(Beginning of RECORDS PROVIDED)

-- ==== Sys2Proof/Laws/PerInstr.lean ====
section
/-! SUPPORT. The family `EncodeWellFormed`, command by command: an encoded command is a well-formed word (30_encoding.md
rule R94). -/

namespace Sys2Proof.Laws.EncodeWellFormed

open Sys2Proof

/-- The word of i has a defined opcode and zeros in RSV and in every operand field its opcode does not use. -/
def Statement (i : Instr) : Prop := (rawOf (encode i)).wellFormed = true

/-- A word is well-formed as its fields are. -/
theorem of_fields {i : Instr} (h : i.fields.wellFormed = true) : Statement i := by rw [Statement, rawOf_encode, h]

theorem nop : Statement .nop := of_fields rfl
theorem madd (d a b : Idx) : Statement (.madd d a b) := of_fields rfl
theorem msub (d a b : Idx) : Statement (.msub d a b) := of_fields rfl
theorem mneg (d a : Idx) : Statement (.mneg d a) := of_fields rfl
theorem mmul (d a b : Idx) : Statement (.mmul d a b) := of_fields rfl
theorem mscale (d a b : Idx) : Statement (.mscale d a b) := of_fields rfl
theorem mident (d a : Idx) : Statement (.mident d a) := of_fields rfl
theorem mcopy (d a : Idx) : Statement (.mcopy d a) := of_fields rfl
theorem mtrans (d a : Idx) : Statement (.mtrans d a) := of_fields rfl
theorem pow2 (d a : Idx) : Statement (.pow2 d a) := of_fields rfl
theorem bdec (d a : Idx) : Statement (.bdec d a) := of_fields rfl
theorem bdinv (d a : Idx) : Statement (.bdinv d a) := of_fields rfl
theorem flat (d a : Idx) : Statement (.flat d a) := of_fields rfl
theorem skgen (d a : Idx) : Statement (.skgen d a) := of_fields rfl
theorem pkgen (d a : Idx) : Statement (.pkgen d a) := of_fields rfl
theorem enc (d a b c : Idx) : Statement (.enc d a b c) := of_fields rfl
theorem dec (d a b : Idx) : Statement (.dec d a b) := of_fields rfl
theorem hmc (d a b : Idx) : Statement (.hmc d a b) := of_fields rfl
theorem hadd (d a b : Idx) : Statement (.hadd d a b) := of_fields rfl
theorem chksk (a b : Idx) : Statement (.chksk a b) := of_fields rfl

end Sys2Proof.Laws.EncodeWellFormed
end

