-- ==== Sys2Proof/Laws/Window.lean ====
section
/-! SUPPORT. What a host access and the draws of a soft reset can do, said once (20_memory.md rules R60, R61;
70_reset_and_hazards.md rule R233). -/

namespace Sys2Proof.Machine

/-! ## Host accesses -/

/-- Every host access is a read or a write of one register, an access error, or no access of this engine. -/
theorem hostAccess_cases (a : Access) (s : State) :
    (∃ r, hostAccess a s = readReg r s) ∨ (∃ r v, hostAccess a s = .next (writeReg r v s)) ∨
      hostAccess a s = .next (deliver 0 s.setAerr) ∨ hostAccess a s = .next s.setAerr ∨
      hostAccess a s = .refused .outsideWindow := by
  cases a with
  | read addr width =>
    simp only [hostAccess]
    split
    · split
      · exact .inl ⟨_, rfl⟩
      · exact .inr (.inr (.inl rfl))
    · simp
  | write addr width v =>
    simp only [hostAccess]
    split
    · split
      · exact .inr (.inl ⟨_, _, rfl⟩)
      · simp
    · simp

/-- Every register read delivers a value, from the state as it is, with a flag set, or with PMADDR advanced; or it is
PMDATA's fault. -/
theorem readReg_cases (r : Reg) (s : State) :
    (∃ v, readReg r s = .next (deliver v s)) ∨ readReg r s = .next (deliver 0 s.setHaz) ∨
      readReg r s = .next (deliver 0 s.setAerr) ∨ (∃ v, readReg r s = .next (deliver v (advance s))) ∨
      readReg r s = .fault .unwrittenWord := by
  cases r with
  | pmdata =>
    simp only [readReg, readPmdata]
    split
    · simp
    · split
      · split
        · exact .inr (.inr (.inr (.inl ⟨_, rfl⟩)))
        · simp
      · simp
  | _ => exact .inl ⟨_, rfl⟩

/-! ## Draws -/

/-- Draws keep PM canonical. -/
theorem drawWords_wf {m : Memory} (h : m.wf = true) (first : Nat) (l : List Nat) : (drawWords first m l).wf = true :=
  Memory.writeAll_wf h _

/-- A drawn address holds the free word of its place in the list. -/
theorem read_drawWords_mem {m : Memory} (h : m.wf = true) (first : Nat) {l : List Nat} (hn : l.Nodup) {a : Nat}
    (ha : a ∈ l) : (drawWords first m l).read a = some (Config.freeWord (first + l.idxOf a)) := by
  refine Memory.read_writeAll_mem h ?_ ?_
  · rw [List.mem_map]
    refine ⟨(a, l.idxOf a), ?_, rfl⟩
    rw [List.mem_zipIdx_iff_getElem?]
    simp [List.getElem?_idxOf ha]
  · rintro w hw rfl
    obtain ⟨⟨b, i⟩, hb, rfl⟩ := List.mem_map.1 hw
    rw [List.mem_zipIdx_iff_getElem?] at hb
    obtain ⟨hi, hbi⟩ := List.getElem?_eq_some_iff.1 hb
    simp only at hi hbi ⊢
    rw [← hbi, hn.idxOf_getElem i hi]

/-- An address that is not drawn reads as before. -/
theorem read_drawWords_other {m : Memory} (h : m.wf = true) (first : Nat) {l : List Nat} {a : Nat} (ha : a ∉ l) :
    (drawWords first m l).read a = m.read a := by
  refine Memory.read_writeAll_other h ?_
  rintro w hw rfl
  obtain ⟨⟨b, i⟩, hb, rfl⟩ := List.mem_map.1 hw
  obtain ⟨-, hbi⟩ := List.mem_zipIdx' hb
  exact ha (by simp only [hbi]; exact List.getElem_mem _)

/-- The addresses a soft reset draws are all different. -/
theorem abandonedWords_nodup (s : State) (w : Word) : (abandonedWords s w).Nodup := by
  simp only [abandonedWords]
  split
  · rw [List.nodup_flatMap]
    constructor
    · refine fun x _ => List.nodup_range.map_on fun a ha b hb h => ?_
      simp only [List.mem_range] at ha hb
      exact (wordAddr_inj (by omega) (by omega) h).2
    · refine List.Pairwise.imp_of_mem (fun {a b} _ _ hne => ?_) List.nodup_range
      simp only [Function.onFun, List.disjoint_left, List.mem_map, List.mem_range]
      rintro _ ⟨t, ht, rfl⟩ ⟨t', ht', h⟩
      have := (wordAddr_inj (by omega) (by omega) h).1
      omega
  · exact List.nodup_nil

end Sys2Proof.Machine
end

(End of RECORDS PROVIDED)

## WHAT TO PRODUCE
In the entries above, find the line with "(ha : a ∈ l) : (drawWords" and the line with "List.disjoint_left, List.mem_map, List.mem_range]", then set down exactly those two and every line between them, nothing else.

## OUTPUT FOR THIS EXERCISE
    (ha : a ∈ l) : (drawWords first m l).read a = some (Config.freeWord (first + l.idxOf a)) := by
  refine Memory.read_writeAll_mem h ?_ ?_
  · rw [List.mem_map]
    refine ⟨(a, l.idxOf a), ?_, rfl⟩
    rw [List.mem_zipIdx_iff_getElem?]
    simp [List.getElem?_idxOf ha]
  · rintro w hw rfl
    obtain ⟨⟨b, i⟩, hb, rfl⟩ := List.mem_map.1 hw
    rw [List.mem_zipIdx_iff_getElem?] at hb
    obtain ⟨hi, hbi⟩ := List.getElem?_eq_some_iff.1 hb
    simp only at hi hbi ⊢
    rw [← hbi, hn.idxOf_getElem i hi]

/-- An address that is not drawn reads as before. -/
theorem read_drawWords_other {m : Memory} (h : m.wf = true) (first : Nat) {l : List Nat} {a : Nat} (ha : a ∉ l) :
    (drawWords first m l).read a = m.read a := by
  refine Memory.read_writeAll_other h ?_
  rintro w hw rfl
  obtain ⟨⟨b, i⟩, hb, rfl⟩ := List.mem_map.1 hw
  obtain ⟨-, hbi⟩ := List.mem_zipIdx' hb
  exact ha (by simp only [hbi]; exact List.getElem_mem _)

/-- The addresses a soft reset draws are all different. -/
theorem abandonedWords_nodup (s : State) (w : Word) : (abandonedWords s w).Nodup := by
  simp only [abandonedWords]
  split
  · rw [List.nodup_flatMap]
    constructor
    · refine fun x _ => List.nodup_range.map_on fun a ha b hb h => ?_
      simp only [List.mem_range] at ha hb
      exact (wordAddr_inj (by omega) (by omega) h).2
    · refine List.Pairwise.imp_of_mem (fun {a b} _ _ hne => ?_) List.nodup_range
      simp only [Function.onFun, List.disjoint_left, List.mem_map, List.mem_range]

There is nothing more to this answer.